WHAT TO WORK ON: From the entries below, retype only the lines from the one with "List.replicate 6 .master)) 0x05" through the one with "theorem test_search_second : let", exactly as written.

DATA FOR REVIEW:
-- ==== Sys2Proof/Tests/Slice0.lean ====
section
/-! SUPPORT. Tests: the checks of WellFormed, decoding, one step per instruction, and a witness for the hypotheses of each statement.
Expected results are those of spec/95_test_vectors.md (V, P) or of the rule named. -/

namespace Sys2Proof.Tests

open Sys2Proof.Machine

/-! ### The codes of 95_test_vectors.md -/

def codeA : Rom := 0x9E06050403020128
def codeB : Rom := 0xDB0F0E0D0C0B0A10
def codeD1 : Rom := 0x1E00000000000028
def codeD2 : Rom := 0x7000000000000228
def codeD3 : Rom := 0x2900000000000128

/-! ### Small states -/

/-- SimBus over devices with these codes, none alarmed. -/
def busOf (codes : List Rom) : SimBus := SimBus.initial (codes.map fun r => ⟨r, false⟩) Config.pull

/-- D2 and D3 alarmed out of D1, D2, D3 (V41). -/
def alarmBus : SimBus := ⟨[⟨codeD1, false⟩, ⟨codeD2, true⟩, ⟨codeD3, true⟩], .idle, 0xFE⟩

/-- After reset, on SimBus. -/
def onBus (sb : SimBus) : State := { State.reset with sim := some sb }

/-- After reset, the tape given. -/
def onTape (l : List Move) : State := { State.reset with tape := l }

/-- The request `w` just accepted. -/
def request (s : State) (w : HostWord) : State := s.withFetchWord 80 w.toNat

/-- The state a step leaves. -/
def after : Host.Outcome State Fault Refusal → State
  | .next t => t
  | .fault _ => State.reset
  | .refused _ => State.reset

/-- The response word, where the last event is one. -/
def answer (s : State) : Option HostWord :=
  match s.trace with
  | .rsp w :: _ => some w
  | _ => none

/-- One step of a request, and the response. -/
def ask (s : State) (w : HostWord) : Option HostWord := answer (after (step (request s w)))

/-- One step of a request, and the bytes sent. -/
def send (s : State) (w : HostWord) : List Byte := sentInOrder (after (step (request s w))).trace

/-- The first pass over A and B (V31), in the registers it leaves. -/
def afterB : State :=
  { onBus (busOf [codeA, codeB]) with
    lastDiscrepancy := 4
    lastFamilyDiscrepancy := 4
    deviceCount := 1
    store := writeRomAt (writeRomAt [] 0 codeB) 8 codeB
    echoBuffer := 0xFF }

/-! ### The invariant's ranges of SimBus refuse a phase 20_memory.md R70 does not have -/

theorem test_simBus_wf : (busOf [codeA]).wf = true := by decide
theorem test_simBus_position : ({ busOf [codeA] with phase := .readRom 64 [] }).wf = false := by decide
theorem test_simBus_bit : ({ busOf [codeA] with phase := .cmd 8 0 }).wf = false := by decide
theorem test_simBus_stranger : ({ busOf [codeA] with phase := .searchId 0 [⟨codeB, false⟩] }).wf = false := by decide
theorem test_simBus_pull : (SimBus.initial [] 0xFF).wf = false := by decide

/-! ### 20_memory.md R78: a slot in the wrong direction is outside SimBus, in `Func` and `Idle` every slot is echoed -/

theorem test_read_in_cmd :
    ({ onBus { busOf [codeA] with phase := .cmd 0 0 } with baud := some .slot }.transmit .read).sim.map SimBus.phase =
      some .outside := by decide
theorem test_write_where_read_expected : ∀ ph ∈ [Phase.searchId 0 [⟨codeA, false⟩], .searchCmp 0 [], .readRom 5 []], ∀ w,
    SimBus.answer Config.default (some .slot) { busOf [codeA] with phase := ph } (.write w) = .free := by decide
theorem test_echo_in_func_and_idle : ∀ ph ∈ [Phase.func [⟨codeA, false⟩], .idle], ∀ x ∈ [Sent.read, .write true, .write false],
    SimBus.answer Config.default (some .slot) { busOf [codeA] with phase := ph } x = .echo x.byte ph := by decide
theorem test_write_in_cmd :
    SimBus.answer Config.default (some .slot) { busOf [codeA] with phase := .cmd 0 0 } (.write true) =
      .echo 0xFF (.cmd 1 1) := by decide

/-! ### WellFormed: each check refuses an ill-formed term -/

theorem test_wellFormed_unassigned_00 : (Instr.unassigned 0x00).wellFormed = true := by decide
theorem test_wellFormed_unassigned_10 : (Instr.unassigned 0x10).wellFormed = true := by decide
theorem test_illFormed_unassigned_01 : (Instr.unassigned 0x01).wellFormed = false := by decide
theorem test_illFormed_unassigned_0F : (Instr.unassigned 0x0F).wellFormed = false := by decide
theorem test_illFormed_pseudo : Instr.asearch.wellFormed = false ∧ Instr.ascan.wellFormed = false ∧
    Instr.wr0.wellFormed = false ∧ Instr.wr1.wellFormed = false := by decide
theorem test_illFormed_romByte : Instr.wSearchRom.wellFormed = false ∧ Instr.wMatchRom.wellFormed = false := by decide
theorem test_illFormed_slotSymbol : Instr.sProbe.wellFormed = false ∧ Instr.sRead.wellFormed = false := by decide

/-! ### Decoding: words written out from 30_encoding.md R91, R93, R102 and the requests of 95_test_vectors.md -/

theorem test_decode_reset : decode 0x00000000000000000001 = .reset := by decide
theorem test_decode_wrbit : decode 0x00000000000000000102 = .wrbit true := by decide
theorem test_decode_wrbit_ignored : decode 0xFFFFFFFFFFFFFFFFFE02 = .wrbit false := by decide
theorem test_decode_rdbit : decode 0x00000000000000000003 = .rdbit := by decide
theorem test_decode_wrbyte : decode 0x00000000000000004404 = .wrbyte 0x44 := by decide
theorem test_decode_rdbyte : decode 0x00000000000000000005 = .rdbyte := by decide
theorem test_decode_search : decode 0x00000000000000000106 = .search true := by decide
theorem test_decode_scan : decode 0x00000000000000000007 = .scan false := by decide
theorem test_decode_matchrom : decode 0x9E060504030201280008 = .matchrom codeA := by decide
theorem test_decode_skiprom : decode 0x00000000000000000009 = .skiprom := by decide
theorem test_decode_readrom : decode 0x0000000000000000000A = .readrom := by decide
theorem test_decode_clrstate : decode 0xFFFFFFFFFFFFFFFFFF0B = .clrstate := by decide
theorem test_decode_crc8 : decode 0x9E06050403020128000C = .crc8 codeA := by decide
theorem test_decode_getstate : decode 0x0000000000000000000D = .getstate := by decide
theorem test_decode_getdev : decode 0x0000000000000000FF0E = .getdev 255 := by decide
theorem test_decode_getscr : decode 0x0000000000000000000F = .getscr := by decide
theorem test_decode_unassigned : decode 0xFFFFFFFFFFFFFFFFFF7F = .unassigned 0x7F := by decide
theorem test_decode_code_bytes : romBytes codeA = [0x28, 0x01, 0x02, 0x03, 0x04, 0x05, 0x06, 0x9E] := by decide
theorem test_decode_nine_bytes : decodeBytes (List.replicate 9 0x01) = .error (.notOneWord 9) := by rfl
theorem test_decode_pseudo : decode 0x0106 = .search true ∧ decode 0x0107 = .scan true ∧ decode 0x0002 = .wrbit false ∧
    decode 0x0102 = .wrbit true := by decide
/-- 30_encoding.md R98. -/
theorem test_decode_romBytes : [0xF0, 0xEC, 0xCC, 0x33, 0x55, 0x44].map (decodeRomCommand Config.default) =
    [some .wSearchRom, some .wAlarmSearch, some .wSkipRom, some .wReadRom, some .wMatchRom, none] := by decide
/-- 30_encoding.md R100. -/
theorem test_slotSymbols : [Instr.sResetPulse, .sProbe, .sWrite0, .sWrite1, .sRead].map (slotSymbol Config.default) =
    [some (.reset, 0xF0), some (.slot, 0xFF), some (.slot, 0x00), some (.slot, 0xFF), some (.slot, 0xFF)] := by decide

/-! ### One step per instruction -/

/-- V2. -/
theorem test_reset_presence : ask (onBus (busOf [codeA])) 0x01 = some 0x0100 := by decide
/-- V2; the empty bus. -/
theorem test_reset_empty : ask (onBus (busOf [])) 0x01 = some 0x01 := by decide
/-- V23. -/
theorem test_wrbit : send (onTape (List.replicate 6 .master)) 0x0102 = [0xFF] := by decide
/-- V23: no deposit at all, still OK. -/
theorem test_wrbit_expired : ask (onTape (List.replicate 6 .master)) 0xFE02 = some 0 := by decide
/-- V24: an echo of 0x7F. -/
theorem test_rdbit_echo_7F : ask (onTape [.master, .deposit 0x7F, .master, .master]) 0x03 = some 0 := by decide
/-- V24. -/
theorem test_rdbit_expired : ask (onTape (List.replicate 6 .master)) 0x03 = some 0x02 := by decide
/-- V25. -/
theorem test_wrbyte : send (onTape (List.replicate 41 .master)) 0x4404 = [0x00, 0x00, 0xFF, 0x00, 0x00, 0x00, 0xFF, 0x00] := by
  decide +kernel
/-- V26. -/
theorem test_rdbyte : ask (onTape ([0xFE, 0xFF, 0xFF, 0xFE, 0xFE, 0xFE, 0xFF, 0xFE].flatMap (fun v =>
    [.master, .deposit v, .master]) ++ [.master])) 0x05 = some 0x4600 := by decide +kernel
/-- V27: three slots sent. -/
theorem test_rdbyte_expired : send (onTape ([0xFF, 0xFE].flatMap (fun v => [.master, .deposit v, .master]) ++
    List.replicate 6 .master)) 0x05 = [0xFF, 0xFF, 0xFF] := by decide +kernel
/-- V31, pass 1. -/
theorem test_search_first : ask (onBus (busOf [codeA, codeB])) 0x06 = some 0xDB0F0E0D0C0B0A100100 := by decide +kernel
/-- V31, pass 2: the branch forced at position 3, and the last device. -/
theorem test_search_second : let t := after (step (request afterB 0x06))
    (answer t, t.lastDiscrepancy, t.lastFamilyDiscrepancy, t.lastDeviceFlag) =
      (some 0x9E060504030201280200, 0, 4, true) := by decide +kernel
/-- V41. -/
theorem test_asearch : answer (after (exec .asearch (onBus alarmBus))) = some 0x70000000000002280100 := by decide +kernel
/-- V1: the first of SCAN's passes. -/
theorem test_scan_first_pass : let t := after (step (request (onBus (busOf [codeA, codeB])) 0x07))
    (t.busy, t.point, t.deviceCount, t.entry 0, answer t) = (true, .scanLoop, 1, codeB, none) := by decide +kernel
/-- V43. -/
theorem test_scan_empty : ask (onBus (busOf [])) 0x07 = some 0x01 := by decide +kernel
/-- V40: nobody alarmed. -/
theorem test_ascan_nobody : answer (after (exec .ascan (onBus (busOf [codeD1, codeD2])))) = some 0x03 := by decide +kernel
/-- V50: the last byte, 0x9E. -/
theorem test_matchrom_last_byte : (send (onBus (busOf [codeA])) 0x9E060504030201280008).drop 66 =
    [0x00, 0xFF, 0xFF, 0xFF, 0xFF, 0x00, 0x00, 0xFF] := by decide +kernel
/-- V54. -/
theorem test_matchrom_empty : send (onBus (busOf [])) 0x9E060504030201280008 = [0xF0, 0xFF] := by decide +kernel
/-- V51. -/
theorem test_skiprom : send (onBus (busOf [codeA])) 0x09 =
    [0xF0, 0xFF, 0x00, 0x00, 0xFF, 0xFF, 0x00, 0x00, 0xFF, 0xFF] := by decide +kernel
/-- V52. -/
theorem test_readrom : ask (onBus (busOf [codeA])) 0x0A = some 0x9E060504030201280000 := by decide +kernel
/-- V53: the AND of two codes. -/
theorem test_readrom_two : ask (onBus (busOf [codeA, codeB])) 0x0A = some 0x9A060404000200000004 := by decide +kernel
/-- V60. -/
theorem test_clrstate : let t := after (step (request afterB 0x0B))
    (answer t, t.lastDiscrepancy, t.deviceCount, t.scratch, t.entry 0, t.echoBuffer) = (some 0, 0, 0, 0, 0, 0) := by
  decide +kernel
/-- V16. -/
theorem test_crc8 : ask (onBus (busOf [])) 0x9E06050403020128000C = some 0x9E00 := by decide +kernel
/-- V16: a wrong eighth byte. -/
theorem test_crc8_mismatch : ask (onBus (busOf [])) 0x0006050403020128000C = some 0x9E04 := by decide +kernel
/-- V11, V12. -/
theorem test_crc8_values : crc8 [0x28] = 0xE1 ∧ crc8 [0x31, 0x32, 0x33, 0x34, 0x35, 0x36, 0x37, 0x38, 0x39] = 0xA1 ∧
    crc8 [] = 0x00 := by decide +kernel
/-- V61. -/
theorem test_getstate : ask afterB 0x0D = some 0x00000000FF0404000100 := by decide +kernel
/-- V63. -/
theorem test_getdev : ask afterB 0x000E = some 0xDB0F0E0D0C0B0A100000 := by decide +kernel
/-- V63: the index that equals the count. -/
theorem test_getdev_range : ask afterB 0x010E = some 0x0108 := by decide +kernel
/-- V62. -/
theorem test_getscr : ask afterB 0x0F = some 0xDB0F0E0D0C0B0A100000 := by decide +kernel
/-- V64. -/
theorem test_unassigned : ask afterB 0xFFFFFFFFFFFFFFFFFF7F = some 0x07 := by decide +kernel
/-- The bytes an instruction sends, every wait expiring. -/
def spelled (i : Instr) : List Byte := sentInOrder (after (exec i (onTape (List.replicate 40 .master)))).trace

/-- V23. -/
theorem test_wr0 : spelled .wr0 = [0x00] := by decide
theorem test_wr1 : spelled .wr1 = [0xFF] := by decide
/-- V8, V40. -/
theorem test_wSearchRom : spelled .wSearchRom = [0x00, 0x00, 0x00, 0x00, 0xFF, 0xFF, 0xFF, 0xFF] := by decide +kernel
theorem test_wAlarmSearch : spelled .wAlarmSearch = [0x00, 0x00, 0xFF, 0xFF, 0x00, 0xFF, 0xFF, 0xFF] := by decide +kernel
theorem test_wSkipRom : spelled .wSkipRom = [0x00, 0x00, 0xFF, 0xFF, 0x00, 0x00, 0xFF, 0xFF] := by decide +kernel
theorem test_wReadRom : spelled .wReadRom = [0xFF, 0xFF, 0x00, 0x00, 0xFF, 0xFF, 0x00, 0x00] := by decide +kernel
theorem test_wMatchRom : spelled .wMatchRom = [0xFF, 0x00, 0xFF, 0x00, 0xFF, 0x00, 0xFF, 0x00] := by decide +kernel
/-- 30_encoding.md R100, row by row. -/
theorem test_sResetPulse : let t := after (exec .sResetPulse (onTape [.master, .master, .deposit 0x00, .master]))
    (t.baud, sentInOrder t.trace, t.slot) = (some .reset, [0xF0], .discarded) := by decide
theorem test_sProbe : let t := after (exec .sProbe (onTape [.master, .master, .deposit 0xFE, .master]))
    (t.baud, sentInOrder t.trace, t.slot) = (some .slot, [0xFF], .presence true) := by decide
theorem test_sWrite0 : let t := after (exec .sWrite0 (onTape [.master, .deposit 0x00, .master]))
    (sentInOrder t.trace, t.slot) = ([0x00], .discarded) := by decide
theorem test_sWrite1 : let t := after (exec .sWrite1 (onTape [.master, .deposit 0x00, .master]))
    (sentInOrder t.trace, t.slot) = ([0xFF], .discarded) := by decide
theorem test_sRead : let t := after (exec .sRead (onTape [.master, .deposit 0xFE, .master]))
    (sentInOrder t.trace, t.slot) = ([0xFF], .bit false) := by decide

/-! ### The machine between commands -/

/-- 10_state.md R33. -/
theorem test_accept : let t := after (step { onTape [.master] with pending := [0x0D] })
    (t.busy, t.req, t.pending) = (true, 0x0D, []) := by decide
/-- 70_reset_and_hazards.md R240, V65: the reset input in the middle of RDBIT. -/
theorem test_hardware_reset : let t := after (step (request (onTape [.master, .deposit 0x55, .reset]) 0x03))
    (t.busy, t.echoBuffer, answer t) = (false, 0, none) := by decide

EXPECTED ANSWER:
    List.replicate 6 .master)) 0x05 = [0xFF, 0xFF, 0xFF] := by decide +kernel
/-- V31, pass 1. -/
theorem test_search_first : ask (onBus (busOf [codeA, codeB])) 0x06 = some 0xDB0F0E0D0C0B0A100100 := by decide +kernel
/-- V31, pass 2: the branch forced at position 3, and the last device. -/
theorem test_search_second : let t := after (step (request afterB 0x06))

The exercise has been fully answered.